Aim of the exercise> When the line containing "spriteList : List Sprite" appears in the entries below, begin printing there and stop after the line containing "to come (60_exceptions.md"; print each of those lines exactly and no other line.

(Entries shown)

-- ==== Sys2Proof/Machine/State.lean ====
section
/-! DEFINITION. The machine's state as plain data: everything 10_state.md names (R100 to R130), the configuration and
parameters, and three fields of the model's own; the reasons a step can stop; the state right after reset (R150). -/

namespace Sys2Proof.Machine

/-- The reasons the machine stops: the fault codes of 60_exceptions.md R601 with the value each records. -/
inductive Fault where
  /-- Raised by the 25 UNDEF opcodes (44_stack_status_misc.md R532), recorded in `State.fault` by the iteration that
  executes one and answered by every later `step`. Safe: the spec itself halts there. -/
  | opcodeNotImplemented (addr : Word) (op : Byte)
  /-- The spec's code for a PRG read beyond the image (20_memory.md R204); raised by nothing, because every mirrored offset is
  in range (R601: unreachable; log 6). Safe. -/
  | busAddressOutOfRange (addr : Word)
  deriving DecidableEq, Repr

/-- The reasons the model has no meaning for an input. -/
inductive Refusal where
  /-- An instruction without a meaning yet; only arms of `exec` answer it, and no arm does. Safe. -/
  | notModelled (mnemonic : String)
  /-- A cartridge that is not well formed, refused before reset by `powerOn` (92_eei_decisions.md D2). Safe. -/
  | cartridgeFormat
  deriving DecidableEq, Repr

/-- The processor status flags N V R B D I Z C (10_state.md R104). -/
structure Status where
  n : Bool
  v : Bool
  r : Bool      -- the reserved bit
  b : Bool
  d : Bool
  i : Bool
  z : Bool
  c : Bool
  deriving DecidableEq, Repr

/-- The CPU registers (10_state.md R100, R101, R103, R104). -/
structure Cpu where
  a : Byte
  x : Byte
  y : Byte
  sp : Byte
  pc : Word
  p : Status
  deriving DecidableEq, Repr

/-- A background tile of the frame (60_exceptions.md R635, R638). -/
structure BgTile where
  index : Byte
  paletteId : BitVec 2
  pattern : List Byte      -- 16 bytes
  scrollX : Byte
  scrollY : Byte
  deriving DecidableEq, Repr

/-- A sprite of the frame (60_exceptions.md R637, R638). -/
structure Sprite where
  oamIndex : Nat           -- 0..63
  x : Byte
  y : Byte                 -- 1..254
  tile : Byte
  attr : Byte
  pattern : List Byte      -- 16 bytes
  deriving DecidableEq, Repr

/-- The product emitted at the end of scanline 261 (60_exceptions.md R638). -/
structure Frame where
  palette : List Byte      -- 32 bytes
  background : Option (List BgTile)
  sprites : Option (List Sprite)
  deriving DecidableEq, Repr

/-- The PPU: its registers and latches (10_state.md R117 to R124), its counters (R125), its memories (R112 to R115) and
the lists of the frame being built (R126). -/
structure Ppu where
  ctrl : Byte
  mask : Byte
  vblank : Bool
  sprite0Hit : Bool
  oamAddr : Byte
  scrollX : Byte
  scrollY : Byte
  vramAddr : Word
  w : Bool                 -- false selects the first write
  readBuffer : Byte
  dot : Nat                -- 0..340
  scanline : Nat           -- 0..261
  chr : Memory             -- 8192 bytes
  vram : Memory            -- 2048 bytes
  palette : Memory         -- 32 bytes
  oam : Memory             -- 256 bytes
  bgList : List BgTile
  spriteList : List Sprite
  deriving DecidableEq, Repr

/-- The OAM DMA register's backing state (10_state.md R127). -/
structure Dma where
  pending : Bool
  page : Byte
  deriving DecidableEq, Repr

/-- The controller port's backing state (10_state.md R128): bit 0 of the button bytes is A, bit 7 is RIGHT. -/
structure Controller where
  liveButtons : Byte
  snapshot : Byte
  strobe : Bool
  index : Nat              -- 0..8
  deriving DecidableEq, Repr

/-- The whole block. The last three fields are the model's own: the external IRQ input still to come (60_exceptions.md
R613; log 3) and what the latest iteration returned, its cycle count (R602, R660) and its frame (R630, R638); log 4. -/
structure State where
  cfg : Config
  cpu : Cpu
  fault : Option Fault
  nmiLine : Bool
  irqLine : Bool
  ram : Memory             -- 2048 bytes
  ppu : Ppu
  dma : Dma
  pad : Controller
  irqInput : List Bool     -- head: is IRQ asserted before the next iteration; empty: never again
  cycles : Nat
  frameOut : Option Frame
  deriving DecidableEq, Repr

/-- The three outcomes of a step of this machine. -/
abbrev Out := Host.Outcome State Fault Refusal

/-- A background tile built from zeroed CHR and VRAM. -/
def BgTile.blank : BgTile := ⟨0, 0, List.replicate 16 0, 0, 0⟩

/-- The state right after reset, every field at the value of 10_state.md R150, on the default configuration (log 2). The
PC is the word at $FFFC of the blank image, and band 0 of the background list is the one R700 step 9 builds from zeroed
memories; that it is what the reset sequence of R700 leaves (`resetSequence`) is a statement of the certificates. -/
def State.reset : State where
  cfg := Config.default
  cpu := {
    a := 0
    x := 0
    y := 0
    sp := 0xFD
    pc := 0x0000
    p := { n := false, v := false, r := true, b := true, d := false, i := true, z := false, c := false } }
  fault := none
  nmiLine := false
  irqLine := false
  ram := []
  ppu := {
    ctrl := 0
    mask := 0
    vblank := false
    sprite0Hit := false
    oamAddr := 0
    scrollX := 0
    scrollY := 0
    vramAddr := 0
    w := false
    readBuffer := 0
    dot := 0
    scanline := 0
    chr := []
    vram := []
    palette := []
    oam := []
    bgList := List.replicate 33 BgTile.blank
    spriteList := [] }
  dma := { pending := false, page := 0 }
  pad := { liveButtons := 0, snapshot := 0, strobe := false, index := 0 }
  irqInput := []
  cycles := 0
  frameOut := none

end Sys2Proof.Machine
end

(End Entries shown)

Your solution>
  spriteList : List Sprite
  deriving DecidableEq, Repr

/-- The OAM DMA register's backing state (10_state.md R127). -/
structure Dma where
  pending : Bool
  page : Byte
  deriving DecidableEq, Repr

/-- The controller port's backing state (10_state.md R128): bit 0 of the button bytes is A, bit 7 is RIGHT. -/
structure Controller where
  liveButtons : Byte
  snapshot : Byte
  strobe : Bool
  index : Nat              -- 0..8
  deriving DecidableEq, Repr

/-- The whole block. The last three fields are the model's own: the external IRQ input still to come (60_exceptions.md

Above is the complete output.